Am I as thoughtful and forgiving of family as others, or do I take my frustrations out on them?
Do I speak up for the maligned and oppressed, or do I remain silent in order to remain popular?
I thought these were very pertinent questions that would help us to get back on track if we’ve veered off and become self-focused or world-focused instead of Christ-focused. Our relationships are so important. And meditating on these thoughts and keeping them in mind should help us to improve and strengthen our relationships with God and with others.

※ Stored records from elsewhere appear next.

-- ==== Sys2Proof/Machine/Mem.lean ====
section
/-! DEFINITION. Memory: the keys of its regions, reading a byte, and writes gathered in a step and made at its end. -/

namespace Sys2Proof.Machine

/-- What a meaning reads and never changes: the fixed part and memory as the step found it. -/
structure Env where
  fix : Fixed
  mem : Memory
  deriving DecidableEq, Repr

/-- Device memory: the local address of a slice (R92). -/
def keyDev (slice loc : Nat) : Nat := slice * 2 ^ 35 + loc

/-- Scratch: a core, the start of a world's bank set among the core's sets, and a physical offset in the set (R77, R83). -/
def keyScr (pcn base p : Nat) : Nat := 2 ^ 41 + pcn * 2 ^ 21 + base + p

/-- An accumulator element: a 64 x 64 block of a quadrant's row group and column block (R85). -/
def keyAcc (pcn quad group cb r c : Nat) : Nat :=
  2 ^ 42 + (((pcn * 4 + quad) * 8 + group) * 4 + cb) * 16384 + (r * 64 + c) * 4

/-- Where scale memory's keys start. -/
def keyScaleBase : Nat := 2 ^ 43

/-- A scale byte: column and entry of a quadrant (R88, R89). -/
def keyScale (pcn quad col entry : Nat) : Nat := keyScaleBase + ((pcn * 4 + quad) * 128 + col) * 512 + entry

/-- The number of scale bytes of the device. -/
def scaleBytes : Nat := 72 * 4 * 128 * 512

/-- Another package's exported space (R108). -/
def keyFab (fdev addr : Nat) : Nat := 2 ^ 72 + fdev * 2 ^ 52 + addr

/-- Host memory: a partition's PASID and an IOVA below 2^64 (R97, R99). -/
def keyHost (p pasid iova : Nat) : Nat := 2 ^ 84 + (p * 2 ^ 20 + pasid) * 2 ^ 64 + iova

/-- What an address not listed reads as: scale 1 in scale memory (R88), 0 elsewhere (log entry 4). -/
def unlisted (a : Nat) : Byte := if keyScaleBase ≤ a ∧ a < keyScaleBase + scaleBytes then 0x7F else 0

/-- The canonical form: addresses rise, and no entry equals what an unlisted address reads as. -/
def Memory.wfAt : Option Nat → Memory → Bool
  | _, [] => true
  | lo, (a, b) :: r => (match lo with | none => true | some l => l < a) && b != unlisted a && Memory.wfAt (some a) r

/-- The canonical form of memory. -/
def Memory.wf (m : Memory) : Bool := Memory.wfAt none m

/-- The byte at an address of memory. -/
def Memory.rd : Memory → Nat → Byte
  | [], a => unlisted a
  | (x, b) :: r, a => if x = a then b else if a < x then unlisted a else Memory.rd r a

/-- Memory with a byte written, its form kept. -/
def Memory.wr : Memory → Nat → Byte → Memory
  | [], a, v => if v = unlisted a then [] else [(a, v)]
  | (x, b) :: r, a, v =>
    if x = a then (if v = unlisted a then r else (a, v) :: r)
    else if a < x then (if v = unlisted a then (x, b) :: r else (a, v) :: (x, b) :: r)
    else (x, b) :: Memory.wr r a v

/-- Memory with a range as if never written. -/
def Memory.clear (m : Memory) (a n : Nat) : Memory := m.filter fun c => c.1 < a || a + n ≤ c.1

/-- One gathered write made. -/
def Memory.apply (m : Memory) : Wr → Memory
  | .byte a v => m.wr a v
  | .clear a n => m.clear a n

/-- The gathered writes made in the order they were gathered; the newest stands first. -/
def flush : List Wr → Memory → Memory
  | [], m => m
  | x :: r, m => (flush r m).apply x

/-- A byte as the step sees it: its own latest write, else memory. -/
def rdW (m : Memory) : List Wr → Nat → Byte
  | [], a => m.rd a
  | .byte x v :: r, a => if x = a then v else rdW m r a
  | .clear x n :: r, a => if x ≤ a ∧ a < x + n then unlisted a else rdW m r a

/-- A byte as the step sees it. -/
def rdB (e : Env) (w : W) (a : Nat) : Byte := rdW e.mem w.wb a

/-- n bytes from an address. -/
def rdBs (e : Env) (w : W) (a n : Nat) : List Byte := (List.range n).map fun i => rdB e w (a + i)

/-- A little-endian number of n bytes. -/
def rdN (e : Env) (w : W) (a n : Nat) : Nat := leNat (rdBs e w a n)

/-- A byte written. -/
def wrB (w : W) (a : Nat) (v : Byte) : W := { w with wb := .byte a v :: w.wb }

/-- A range cleared to what unlisted addresses read as. -/
def wrClear (w : W) (a n : Nat) : W := { w with wb := .clear a n :: w.wb }

/-- A range written with zeros, from its end down. -/
def wrZeros (w : W) (a n : Nat) : W := (List.range n).foldl (fun w i => wrB w (a + (n - 1 - i)) 0) w

/-- Bytes written from an address upwards. -/
def wrBs (w : W) (a : Nat) : List Byte → W
  | [] => w
  | b :: bs => wrBs (wrB w a b) (a + 1) bs

/-- A little-endian number of n bytes written. -/
def wrN (w : W) (a n v : Nat) : W := wrBs w a (leBytes n v)

/-- The state after a step whose meaning is f: its writes made, none left gathered. -/
def commit (f : Env → W → W) (s : State) : State :=
  let w := f ⟨s.fix, s.mem⟩ s.w
  { fix := s.fix, mem := flush w.wb s.mem, w := { w with wb := [] } }

/-- The outcome of an event: it always ends in a next state. -/
def event (f : Env → W → W) (s : State) : Host.Outcome State Fault Refusal := .next (commit f s)

/-! Poison marks (R170): a unit is named by its first key. -/

/-- The unit that holds a key: a 16 KiB accumulator block, else 32 bytes. -/
def unitOf (a : Nat) : Nat :=
  if 2 ^ 42 ≤ a ∧ a < 2 ^ 43 then a / 16384 * 16384 else a / 32 * 32

/-- Whether a key lies in a poisoned unit. -/
def isPois (w : W) (a : Nat) : Bool := w.poison.contains (unitOf a)

/-- A unit marked. -/
def poisonAt (w : W) (a : Nat) : W :=
  if w.poison.contains (unitOf a) then w else { w with poison := unitOf a :: w.poison }

/-- A unit's mark cleared (R172). -/
def cleanAt (w : W) (a : Nat) : W := { w with poison := w.poison.filter (· != unitOf a) }

/-- The marks of a range cleared. -/
def cleanRange (w : W) (a n : Nat) : W := { w with poison := w.poison.filter fun u => u < a || a + n ≤ u }

/-- The poison marks of sectors that one instruction's writes cover whole cleared (R172): keys written. -/
def cleanCovered (w : W) (keys : List Nat) : W :=
  if w.poison = [] then w
  else ((keys.map unitOf).dedup).foldl (fun w u =>
    if w.poison.contains u ∧ (List.range 32).all fun i => keys.contains (u + i) then cleanAt w u else w) w

/-- A value the specification leaves open: a number of its own and the state that has used it (log entry 6). -/
def freshN (w : W) : Nat × W := (w.fresh, { w with fresh := w.fresh + 1 })

end Sys2Proof.Machine
end

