/-- A table entry of 8 bytes read from device memory; 0x20 for a poisoned sector, 0x21 for a slice that is muted or cut off (R184,
R336). The manual gives the walkers no place (R103): their packets enter the mesh where the hub's do, the model's choice (log
entry 24). -/
def rdEntry (e : Env) (w : W) (p wd pa : Nat) : Xr Nat :=
  match physLoc e.fix.form (part w p) pa with
  | none => .fail 0x16
  | some (s, l) =>
    if sliceMuted w s || sliceCut w 72 s then .fail 0x21
    else if scrubbing w s pa then .ok 0
    else if isPois w (keyDev s l) then .fail 0x20
    else .ok (leNat ((List.range 8).map fun i => rdCipher e w wd (pa + i) (keyDev s l + i)))

/-- The page bytes of a SIZE code (R99). -/
def pageBytes (size : Nat) : Nat := nth [2 ^ 12, 2 ^ 16, 2 ^ 21, 2 ^ 30, 2 ^ 33] size 0

/-- Whether a leaf's SIZE stands at a level (R100). -/
def sizeAt (lvl size : Nat) : Bool :=
  match lvl with
  | 1 => size == 0 || size == 1
  | 2 => size == 2
  | 3 => size == 3 || size == 4
  | _ => false

/-- A walk from a table at a level: the leaf and its level; `bad` is the cause of a malformed entry (R98, R100). -/
def walk (rd : Nat → Xr Nat) (bad : Nat) : Nat → Nat → Nat → Xr (Nat × Nat)
  | 0, _, _ => .fail bad
  | lvl + 1, table, va =>
    (rd (table + 8 * (va / 2 ^ (12 + 9 * lvl) % 512))).bind fun en =>
      if !bitAt en 0 then .fail bad
      else if bitsAt en 1 5 = 0 ∧ bitsAt en 6 3 = 0 then
        if lvl = 0 then .fail bad else walk rd bad lvl (bitsAt en 12 40 * 4096) va
      else if sizeAt (lvl + 1) (bitsAt en 6 3) && bitsAt en 9 2 != 3 then .ok (en, lvl + 1)
      else .fail bad

/-- The address that a leaf at a level gives: its own entry's frame with the offset below the level's step (R100). -/
def leafAddr (en lvl va : Nat) : Nat :=
  let step := 2 ^ (12 + 9 * (lvl - 1))
  bitsAt en 12 40 * 4096 / step * step + va % step

/-- Whether a leaf's permission bits allow an access (R101); none or the failing cause. -/
def permCause (en : Nat) : Need → Option Nat
  | .read => if bitAt en 1 then none else some 0x11
  | .write => if bitAt en 2 then none else some 0x12
  | .fetch => if bitAt en 3 then none else some 0x13
  | .atom => if !bitAt en 1 then some 0x11 else if !bitAt en 2 then some 0x12 else if bitAt en 4 then none else some 0x14
  | .red => if !bitAt en 2 then some 0x12 else if bitAt en 4 then none else some 0x14

/-- Stage 2: an intermediate address to a local physical one, with its leaf and level (R96, R99, R101). Hub firmware writes the
tables, in plaintext, so they are read as world 0 reads; no table maps an address of 2^48 or above (log entry 24). -/
def stage2 (e : Env) (w : W) (p ipa : Nat) (nd : Need) : Xr (Nat × Nat × Nat) :=
  if ipa ≥ 2 ^ 48 then .fail 0x16
  else (walk (rdEntry e w p 0) 0x16 4 (part w p).root ipa).bind fun (en, lvl) =>
    if bitsAt en 9 2 ≠ 0 then .fail 0x16
    else match permCause en nd with
      | some _ => .fail 0x16
      | none =>
        let pa := leafAddr en lvl ipa
        match physLoc e.fix.form (part w p) pa with
        | none => .fail 0x16
        | some _ => .ok (pa, en, lvl)

/-- An ASID table entry: ROOT and PASID (R97). It and the stage-1 tables are read as the accessor's world reads (log entry 24). -/
def asidEntry (e : Env) (w : W) (p wd asid : Nat) : Xr (Nat × Nat) :=
  let a := (part w p).asidT + 16 * asid
  (rdEntry e w p wd a).bind fun lo =>
    (rdEntry e w p wd (a + 8)).bind fun hi =>
      if bitAt lo 0 then .ok (bitsAt lo 12 40 * 4096, bitsAt hi 0 20) else .fail 0x10

/-- Stage 1's leaf and level of a virtual address; every table address passes stage 2 (R96). -/
def stage1 (e : Env) (w : W) (p wd root va : Nat) : Xr (Nat × Nat) :=
  walk (fun a => (stage2 e w p a .read).bind fun (pa, _, _) => rdEntry e w p wd pa) 0x10 4 root va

On Easter Sunday morning, I load up their Easter baskets with all the goodies and set them on the kitchen table. I still make baskets for the older kids, too, so we have ten baskets taking up all the space on the table every Easter morning. As the kids get up I let them go through their baskets to see what they got, and unlike our Christmases, everything they get in their baskets is a surprise to them. I usually get them a new Bible, a book that teaches something about God, a DVD that is Bible-based or has a good moral, or is by a Christian comedian and lots of good candy! There are usually fun little things that I find that I know different ones of the kids will like that I include in their baskets.
If I have made a garden tomb centerpiece, then we look for the body of Jesus. I wrote a post about how we make a garden tomb and what we do with it right here.
Then we have an Easter egg hunt. I have usually bought nice, new dresses for the younger girls and a nice outfit for Garrett. They wear those during the day. We make Resurrection Rolls and talk about how the body of Jesus started out in the tomb, but when the women came to mourn, his body wasn’t there.
We read Benjamin’s Box and go through the Resurrection Eggs, too, sometimes. Each egg contains something that is a symbol of Easter.
I fix a nice dinner that we all eat together. And that’s pretty much what we do to celebrate Easter.